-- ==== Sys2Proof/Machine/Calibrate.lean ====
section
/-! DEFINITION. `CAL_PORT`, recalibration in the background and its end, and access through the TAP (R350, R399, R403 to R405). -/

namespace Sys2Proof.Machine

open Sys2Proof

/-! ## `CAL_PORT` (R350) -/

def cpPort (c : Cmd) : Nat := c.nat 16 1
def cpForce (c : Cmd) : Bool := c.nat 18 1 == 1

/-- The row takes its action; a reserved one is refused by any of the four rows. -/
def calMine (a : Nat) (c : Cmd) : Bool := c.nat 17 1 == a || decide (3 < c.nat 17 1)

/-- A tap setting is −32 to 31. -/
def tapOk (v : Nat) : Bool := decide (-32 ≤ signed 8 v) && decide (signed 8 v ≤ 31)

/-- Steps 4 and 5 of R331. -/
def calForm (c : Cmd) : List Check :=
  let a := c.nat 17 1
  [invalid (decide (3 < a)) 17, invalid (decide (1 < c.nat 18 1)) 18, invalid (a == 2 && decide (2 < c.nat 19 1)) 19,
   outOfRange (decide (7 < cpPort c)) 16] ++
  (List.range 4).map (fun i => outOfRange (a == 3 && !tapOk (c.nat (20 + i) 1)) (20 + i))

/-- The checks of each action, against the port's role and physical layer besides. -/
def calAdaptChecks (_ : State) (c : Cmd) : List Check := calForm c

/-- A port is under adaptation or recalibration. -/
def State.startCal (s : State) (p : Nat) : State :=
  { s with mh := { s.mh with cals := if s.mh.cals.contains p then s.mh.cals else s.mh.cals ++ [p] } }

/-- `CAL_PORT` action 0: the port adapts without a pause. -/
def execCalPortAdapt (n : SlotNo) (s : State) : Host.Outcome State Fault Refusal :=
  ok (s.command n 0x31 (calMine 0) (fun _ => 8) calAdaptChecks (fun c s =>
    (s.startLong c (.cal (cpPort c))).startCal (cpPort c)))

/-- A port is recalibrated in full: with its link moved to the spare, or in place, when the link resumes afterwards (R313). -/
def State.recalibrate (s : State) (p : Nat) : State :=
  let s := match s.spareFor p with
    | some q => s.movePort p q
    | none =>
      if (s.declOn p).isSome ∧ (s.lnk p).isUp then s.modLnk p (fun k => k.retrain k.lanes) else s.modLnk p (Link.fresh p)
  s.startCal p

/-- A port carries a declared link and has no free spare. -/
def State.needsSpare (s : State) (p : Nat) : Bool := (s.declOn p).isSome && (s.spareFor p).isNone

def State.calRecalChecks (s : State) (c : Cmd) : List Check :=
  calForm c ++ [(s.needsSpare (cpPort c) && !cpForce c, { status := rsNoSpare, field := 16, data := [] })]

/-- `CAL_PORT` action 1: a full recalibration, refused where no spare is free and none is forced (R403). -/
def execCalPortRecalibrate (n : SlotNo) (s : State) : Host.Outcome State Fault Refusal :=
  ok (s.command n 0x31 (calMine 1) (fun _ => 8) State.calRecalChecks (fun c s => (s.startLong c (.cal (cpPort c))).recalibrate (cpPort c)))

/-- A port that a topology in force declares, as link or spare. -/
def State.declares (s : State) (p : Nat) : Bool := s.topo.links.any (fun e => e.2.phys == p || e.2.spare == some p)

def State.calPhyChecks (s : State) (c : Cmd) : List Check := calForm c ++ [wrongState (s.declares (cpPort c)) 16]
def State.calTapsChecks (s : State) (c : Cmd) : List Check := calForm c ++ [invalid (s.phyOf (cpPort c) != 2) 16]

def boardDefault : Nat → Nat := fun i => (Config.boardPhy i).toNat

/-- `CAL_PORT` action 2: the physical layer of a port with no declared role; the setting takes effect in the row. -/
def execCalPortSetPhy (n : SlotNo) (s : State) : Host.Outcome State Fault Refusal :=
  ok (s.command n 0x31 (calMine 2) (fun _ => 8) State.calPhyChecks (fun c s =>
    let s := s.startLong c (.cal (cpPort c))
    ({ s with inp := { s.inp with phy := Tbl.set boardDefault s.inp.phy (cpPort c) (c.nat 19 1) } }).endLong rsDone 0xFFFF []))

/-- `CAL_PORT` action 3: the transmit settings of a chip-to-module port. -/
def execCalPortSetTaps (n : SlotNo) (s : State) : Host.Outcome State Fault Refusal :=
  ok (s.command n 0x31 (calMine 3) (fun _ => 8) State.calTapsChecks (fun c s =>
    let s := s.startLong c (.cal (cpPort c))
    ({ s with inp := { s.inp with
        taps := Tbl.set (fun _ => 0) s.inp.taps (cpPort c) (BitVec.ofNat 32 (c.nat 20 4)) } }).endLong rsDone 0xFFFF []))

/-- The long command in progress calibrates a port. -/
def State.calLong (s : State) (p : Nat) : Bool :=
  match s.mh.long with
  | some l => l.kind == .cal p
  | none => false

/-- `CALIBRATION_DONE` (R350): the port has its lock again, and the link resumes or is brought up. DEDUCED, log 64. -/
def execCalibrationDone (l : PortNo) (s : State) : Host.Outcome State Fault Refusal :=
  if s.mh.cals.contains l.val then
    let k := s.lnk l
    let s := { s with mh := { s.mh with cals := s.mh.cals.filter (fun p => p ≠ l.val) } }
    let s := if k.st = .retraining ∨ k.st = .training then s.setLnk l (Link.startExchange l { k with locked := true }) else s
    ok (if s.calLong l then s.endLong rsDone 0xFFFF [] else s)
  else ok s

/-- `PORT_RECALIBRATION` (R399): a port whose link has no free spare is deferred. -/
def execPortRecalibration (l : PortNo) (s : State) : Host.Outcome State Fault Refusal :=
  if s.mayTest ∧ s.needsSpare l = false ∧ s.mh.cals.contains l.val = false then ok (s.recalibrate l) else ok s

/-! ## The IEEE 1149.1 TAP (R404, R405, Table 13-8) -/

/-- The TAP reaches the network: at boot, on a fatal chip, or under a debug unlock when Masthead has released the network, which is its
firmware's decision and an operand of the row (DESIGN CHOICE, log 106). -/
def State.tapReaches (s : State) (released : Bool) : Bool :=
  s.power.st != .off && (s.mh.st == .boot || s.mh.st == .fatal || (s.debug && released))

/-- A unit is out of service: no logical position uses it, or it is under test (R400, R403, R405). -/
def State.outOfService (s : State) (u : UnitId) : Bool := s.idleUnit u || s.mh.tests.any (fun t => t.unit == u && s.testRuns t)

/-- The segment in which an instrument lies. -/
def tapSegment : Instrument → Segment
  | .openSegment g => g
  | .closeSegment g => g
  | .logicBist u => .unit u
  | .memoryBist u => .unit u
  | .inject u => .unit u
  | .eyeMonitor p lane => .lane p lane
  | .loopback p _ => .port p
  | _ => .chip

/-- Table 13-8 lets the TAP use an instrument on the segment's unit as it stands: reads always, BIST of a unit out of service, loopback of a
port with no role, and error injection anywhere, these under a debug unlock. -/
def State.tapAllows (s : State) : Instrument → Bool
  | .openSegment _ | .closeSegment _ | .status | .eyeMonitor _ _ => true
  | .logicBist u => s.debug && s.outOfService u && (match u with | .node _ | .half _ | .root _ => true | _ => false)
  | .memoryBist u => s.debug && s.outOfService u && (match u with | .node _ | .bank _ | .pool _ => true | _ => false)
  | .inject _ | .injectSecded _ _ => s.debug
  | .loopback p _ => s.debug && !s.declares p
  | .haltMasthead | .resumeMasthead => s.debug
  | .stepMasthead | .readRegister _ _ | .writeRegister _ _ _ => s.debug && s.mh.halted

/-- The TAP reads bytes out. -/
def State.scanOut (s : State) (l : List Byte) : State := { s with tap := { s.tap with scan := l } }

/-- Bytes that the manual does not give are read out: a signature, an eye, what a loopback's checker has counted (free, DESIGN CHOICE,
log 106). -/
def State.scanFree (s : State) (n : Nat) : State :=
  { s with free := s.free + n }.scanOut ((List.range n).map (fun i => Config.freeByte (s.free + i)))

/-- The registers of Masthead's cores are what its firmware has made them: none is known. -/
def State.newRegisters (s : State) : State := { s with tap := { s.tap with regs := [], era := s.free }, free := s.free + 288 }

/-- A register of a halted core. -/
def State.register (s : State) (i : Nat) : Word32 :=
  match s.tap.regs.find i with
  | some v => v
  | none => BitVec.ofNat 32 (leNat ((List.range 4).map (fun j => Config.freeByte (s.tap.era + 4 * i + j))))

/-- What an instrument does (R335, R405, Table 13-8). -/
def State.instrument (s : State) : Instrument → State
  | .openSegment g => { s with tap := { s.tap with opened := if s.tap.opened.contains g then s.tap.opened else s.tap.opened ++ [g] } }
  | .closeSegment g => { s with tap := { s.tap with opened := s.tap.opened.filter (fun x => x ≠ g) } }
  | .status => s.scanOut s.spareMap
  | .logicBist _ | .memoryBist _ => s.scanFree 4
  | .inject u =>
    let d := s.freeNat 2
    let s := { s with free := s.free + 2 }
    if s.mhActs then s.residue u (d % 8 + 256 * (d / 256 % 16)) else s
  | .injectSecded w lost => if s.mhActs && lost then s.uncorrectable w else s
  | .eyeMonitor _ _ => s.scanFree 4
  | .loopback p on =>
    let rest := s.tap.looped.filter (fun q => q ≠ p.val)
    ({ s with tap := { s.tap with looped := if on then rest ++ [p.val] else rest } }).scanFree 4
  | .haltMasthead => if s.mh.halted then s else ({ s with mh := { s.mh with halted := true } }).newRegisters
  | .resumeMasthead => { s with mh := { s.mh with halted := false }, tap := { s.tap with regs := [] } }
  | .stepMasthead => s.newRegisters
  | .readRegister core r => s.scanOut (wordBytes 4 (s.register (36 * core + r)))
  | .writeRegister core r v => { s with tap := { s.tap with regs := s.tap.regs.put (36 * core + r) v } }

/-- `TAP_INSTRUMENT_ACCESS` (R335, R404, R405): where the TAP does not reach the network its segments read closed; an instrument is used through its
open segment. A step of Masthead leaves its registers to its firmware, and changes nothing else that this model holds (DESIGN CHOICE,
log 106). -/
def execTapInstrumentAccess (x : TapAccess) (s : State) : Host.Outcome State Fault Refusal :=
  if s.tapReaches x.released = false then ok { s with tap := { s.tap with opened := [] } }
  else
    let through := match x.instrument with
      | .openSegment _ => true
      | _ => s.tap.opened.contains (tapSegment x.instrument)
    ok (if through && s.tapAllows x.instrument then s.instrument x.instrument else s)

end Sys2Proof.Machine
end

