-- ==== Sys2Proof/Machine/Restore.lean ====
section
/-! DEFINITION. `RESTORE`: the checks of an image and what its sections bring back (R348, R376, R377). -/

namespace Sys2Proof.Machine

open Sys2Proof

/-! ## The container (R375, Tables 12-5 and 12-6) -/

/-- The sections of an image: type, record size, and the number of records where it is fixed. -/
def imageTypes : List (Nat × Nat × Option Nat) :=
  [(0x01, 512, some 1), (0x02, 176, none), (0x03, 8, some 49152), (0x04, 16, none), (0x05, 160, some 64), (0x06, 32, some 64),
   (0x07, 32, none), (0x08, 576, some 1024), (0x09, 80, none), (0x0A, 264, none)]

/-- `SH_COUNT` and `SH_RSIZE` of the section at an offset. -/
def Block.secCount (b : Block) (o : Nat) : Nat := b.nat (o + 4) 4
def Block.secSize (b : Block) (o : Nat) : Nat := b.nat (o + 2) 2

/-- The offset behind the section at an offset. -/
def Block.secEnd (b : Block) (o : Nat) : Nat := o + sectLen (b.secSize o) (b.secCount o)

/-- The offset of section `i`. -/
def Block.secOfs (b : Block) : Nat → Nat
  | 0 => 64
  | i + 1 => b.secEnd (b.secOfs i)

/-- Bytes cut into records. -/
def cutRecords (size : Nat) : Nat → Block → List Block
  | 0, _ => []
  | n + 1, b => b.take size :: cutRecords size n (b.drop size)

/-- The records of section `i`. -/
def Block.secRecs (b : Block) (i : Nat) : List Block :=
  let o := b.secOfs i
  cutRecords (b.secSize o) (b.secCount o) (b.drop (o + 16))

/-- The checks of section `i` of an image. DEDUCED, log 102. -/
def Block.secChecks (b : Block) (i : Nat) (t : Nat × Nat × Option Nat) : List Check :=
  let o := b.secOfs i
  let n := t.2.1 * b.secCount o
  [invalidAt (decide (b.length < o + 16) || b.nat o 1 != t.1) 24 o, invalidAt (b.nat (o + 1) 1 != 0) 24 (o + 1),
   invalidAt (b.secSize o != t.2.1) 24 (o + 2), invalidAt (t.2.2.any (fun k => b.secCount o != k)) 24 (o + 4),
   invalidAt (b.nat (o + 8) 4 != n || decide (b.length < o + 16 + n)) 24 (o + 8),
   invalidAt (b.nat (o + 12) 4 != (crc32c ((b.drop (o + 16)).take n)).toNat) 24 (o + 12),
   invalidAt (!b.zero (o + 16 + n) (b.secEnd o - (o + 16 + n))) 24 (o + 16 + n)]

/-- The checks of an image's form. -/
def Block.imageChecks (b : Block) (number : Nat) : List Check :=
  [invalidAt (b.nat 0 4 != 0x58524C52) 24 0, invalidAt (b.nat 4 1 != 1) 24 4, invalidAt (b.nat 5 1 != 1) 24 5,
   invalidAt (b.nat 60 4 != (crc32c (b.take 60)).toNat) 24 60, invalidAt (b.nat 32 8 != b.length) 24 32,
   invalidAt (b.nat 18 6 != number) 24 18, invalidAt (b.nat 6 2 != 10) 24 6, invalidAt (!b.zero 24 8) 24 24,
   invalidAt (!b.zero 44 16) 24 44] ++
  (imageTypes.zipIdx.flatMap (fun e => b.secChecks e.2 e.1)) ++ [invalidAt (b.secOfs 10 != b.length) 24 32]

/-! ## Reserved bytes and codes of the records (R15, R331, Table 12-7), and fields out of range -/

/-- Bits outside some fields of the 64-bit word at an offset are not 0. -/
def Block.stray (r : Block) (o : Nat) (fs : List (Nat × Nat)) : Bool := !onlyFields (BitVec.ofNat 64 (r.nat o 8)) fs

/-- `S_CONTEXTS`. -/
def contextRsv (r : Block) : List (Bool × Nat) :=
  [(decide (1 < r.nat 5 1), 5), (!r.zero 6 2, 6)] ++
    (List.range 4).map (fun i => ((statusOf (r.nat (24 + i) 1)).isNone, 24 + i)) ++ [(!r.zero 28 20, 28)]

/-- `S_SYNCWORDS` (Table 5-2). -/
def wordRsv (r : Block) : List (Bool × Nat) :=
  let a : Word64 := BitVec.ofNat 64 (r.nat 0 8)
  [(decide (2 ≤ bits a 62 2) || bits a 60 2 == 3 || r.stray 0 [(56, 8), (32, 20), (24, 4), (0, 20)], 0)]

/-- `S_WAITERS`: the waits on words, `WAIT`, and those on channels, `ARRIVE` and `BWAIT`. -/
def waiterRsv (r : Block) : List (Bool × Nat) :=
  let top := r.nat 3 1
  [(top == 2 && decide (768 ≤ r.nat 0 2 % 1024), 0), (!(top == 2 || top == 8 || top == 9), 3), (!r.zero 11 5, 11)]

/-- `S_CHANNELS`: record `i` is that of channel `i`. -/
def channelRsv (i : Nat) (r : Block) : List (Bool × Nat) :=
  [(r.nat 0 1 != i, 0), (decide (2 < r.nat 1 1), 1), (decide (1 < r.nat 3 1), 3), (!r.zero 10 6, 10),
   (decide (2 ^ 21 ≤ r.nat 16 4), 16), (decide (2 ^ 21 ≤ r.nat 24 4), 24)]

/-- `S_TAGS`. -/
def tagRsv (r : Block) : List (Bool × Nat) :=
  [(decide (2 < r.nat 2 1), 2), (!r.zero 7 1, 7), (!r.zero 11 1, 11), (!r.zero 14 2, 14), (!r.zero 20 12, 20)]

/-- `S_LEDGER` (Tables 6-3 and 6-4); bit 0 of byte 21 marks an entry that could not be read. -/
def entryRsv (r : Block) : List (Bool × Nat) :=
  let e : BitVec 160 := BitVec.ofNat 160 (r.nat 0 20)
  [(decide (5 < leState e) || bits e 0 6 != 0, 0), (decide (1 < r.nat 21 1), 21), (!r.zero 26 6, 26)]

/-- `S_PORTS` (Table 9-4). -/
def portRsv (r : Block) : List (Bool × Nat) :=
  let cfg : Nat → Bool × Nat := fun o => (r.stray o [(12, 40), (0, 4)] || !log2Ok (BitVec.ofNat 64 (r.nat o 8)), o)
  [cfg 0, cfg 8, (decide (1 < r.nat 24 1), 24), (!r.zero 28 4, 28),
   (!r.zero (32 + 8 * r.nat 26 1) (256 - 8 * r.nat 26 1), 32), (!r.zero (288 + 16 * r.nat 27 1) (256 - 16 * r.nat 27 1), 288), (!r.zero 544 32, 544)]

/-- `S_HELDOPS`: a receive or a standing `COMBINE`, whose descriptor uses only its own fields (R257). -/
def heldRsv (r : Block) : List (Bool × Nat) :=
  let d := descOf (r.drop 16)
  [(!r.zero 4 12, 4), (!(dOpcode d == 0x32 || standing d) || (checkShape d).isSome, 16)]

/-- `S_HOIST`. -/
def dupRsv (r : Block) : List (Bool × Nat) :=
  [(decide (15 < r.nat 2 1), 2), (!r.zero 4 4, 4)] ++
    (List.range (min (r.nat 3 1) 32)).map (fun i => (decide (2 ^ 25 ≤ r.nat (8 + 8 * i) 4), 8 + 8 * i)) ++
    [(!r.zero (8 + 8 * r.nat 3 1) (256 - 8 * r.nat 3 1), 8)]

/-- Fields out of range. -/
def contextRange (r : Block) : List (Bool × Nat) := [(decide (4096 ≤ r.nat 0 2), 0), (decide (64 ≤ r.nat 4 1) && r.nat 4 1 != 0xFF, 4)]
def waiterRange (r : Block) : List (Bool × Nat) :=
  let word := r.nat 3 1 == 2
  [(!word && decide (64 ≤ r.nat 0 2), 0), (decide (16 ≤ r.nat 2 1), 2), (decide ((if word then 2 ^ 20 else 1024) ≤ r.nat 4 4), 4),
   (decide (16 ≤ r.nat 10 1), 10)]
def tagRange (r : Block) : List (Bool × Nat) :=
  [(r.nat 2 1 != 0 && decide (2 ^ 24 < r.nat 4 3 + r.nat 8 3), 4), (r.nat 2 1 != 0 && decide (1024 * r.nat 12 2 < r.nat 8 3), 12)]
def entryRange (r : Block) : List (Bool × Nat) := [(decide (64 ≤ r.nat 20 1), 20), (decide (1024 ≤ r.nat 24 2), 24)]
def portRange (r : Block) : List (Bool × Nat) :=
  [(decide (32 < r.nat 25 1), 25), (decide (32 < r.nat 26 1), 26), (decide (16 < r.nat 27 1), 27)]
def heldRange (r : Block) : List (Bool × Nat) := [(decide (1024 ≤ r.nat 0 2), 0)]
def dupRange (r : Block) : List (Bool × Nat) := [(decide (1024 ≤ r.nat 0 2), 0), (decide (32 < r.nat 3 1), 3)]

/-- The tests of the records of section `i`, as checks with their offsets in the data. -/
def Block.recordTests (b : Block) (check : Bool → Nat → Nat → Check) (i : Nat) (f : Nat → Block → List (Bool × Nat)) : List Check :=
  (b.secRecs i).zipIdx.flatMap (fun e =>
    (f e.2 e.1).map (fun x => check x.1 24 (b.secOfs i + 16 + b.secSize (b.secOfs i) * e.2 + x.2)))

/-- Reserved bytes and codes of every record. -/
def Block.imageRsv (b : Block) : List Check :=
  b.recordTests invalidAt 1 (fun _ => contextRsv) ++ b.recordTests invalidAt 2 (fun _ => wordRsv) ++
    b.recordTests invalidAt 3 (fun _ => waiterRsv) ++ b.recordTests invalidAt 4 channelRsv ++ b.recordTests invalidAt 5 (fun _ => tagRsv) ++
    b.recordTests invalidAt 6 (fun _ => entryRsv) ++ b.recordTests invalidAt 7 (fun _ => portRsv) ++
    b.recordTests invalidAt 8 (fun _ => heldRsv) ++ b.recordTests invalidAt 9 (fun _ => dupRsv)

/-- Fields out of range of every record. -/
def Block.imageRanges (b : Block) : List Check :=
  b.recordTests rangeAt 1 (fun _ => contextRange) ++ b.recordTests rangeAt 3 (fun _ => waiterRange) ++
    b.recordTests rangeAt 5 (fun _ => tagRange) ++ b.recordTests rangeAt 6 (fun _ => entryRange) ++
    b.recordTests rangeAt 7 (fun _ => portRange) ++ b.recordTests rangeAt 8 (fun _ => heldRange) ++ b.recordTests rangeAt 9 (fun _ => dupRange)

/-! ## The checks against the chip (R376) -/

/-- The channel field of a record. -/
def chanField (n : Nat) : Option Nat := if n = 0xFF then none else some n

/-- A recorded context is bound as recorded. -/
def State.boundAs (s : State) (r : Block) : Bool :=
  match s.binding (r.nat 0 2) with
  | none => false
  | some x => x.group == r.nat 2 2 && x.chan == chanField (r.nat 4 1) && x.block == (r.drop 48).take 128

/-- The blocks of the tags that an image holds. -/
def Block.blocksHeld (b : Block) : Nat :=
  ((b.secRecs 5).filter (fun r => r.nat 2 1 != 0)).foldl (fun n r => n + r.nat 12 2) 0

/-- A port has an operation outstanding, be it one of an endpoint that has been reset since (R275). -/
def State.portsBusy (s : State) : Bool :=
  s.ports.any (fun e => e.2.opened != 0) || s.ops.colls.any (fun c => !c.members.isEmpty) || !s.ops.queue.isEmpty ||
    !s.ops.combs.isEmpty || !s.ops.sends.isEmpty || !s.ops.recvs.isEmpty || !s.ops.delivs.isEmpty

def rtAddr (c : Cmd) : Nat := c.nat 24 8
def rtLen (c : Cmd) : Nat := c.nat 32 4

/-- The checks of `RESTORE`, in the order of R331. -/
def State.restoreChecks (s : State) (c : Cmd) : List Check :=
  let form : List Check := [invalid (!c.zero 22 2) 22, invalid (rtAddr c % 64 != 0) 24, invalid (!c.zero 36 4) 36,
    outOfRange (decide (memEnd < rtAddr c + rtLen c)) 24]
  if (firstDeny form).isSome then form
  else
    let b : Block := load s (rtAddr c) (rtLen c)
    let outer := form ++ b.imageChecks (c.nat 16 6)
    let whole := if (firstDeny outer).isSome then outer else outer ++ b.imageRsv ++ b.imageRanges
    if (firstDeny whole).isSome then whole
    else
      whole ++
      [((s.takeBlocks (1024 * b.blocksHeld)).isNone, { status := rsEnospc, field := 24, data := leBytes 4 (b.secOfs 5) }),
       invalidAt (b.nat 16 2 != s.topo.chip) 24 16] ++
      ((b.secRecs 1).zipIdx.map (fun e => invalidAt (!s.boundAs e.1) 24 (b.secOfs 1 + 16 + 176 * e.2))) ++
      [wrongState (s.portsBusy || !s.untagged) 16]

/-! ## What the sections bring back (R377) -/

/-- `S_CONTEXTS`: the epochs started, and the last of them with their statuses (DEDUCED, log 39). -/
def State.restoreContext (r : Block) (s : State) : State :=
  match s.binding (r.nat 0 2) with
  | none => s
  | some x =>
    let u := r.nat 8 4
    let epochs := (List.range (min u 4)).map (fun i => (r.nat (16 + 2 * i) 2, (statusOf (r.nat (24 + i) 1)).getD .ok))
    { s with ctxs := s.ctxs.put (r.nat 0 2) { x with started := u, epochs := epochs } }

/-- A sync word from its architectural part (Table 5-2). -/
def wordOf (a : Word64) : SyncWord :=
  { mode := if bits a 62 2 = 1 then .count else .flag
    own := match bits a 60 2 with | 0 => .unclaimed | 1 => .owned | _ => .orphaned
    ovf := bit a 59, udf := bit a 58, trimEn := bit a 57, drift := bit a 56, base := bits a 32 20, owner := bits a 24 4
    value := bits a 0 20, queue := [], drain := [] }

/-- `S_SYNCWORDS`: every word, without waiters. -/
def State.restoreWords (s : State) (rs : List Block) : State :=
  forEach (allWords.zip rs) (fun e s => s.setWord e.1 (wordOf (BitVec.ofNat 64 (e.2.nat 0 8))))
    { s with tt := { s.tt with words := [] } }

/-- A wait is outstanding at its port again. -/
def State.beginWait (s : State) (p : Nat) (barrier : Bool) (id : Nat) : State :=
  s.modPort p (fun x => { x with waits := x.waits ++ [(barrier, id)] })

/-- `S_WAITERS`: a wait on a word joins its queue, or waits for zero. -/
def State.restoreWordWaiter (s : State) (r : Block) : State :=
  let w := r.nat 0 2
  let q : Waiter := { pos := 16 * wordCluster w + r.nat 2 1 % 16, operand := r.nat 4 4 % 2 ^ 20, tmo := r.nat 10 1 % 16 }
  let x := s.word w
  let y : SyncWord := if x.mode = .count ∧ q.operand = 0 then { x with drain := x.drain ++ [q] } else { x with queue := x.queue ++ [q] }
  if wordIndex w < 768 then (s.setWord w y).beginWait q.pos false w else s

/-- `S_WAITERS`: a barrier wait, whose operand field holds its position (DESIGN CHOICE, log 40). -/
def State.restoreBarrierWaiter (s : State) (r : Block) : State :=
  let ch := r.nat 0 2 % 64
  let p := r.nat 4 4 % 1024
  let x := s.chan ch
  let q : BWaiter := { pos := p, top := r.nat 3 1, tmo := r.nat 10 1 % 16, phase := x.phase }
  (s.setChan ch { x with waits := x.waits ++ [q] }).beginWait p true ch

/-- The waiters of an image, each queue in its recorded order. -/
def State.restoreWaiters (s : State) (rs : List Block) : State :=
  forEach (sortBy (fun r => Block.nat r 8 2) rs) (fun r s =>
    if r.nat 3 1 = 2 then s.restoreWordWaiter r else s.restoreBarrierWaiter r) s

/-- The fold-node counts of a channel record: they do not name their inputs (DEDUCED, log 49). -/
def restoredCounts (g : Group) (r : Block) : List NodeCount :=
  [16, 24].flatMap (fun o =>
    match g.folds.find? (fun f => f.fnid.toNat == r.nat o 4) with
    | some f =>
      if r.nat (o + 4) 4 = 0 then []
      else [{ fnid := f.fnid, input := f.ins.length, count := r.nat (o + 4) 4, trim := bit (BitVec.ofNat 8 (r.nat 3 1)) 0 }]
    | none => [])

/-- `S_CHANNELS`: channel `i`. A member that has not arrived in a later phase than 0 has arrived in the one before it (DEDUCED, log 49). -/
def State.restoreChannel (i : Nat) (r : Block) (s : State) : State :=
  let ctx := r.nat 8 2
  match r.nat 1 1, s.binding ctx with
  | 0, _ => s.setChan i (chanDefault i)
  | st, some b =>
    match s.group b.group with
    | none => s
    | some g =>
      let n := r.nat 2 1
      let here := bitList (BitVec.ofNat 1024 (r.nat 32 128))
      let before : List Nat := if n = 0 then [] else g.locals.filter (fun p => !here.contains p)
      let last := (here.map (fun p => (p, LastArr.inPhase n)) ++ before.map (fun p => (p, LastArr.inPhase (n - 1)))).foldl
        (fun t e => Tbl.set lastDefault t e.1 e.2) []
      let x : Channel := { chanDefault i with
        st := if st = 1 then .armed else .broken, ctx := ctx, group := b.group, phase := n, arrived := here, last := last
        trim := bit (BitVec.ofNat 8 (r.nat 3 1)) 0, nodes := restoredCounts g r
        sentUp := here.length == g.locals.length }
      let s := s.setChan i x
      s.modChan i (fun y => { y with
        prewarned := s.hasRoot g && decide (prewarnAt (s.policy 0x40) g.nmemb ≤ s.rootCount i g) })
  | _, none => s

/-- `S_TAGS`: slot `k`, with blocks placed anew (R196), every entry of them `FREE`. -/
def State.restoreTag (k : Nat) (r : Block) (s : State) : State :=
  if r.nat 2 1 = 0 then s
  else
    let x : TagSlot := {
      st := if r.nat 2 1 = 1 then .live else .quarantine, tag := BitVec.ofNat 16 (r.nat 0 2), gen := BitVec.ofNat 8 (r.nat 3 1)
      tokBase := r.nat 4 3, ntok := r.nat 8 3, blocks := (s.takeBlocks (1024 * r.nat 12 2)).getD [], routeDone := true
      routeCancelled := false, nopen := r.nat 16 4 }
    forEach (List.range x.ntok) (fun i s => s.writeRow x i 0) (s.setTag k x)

-- Exercise description --
Copy out each line of the material above that holds the word "BitVec".

-- Answer space --
        taps := Tbl.set (fun _ => 0) s.inp.taps (cpPort c) (BitVec.ofNat 32 (c.nat 20 4)) } }).endLong rsDone 0xFFFF []))
  | none => BitVec.ofNat 32 (leNat ((List.range 4).map (fun j => Config.freeByte (s.tap.era + 4 * i + j))))
def Block.stray (r : Block) (o : Nat) (fs : List (Nat × Nat)) : Bool := !onlyFields (BitVec.ofNat 64 (r.nat o 8)) fs
  let a : Word64 := BitVec.ofNat 64 (r.nat 0 8)
  let e : BitVec 160 := BitVec.ofNat 160 (r.nat 0 20)
  let cfg : Nat → Bool × Nat := fun o => (r.stray o [(12, 40), (0, 4)] || !log2Ok (BitVec.ofNat 64 (r.nat o 8)), o)
  forEach (allWords.zip rs) (fun e s => s.setWord e.1 (wordOf (BitVec.ofNat 64 (e.2.nat 0 8))))
      else [{ fnid := f.fnid, input := f.ins.length, count := r.nat (o + 4) 4, trim := bit (BitVec.ofNat 8 (r.nat 3 1)) 0 }]
      let here := bitList (BitVec.ofNat 1024 (r.nat 32 128))
        trim := bit (BitVec.ofNat 8 (r.nat 3 1)) 0, nodes := restoredCounts g r
      st := if r.nat 2 1 = 1 then .live else .quarantine, tag := BitVec.ofNat 16 (r.nat 0 2), gen := BitVec.ofNat 8 (r.nat 3 1)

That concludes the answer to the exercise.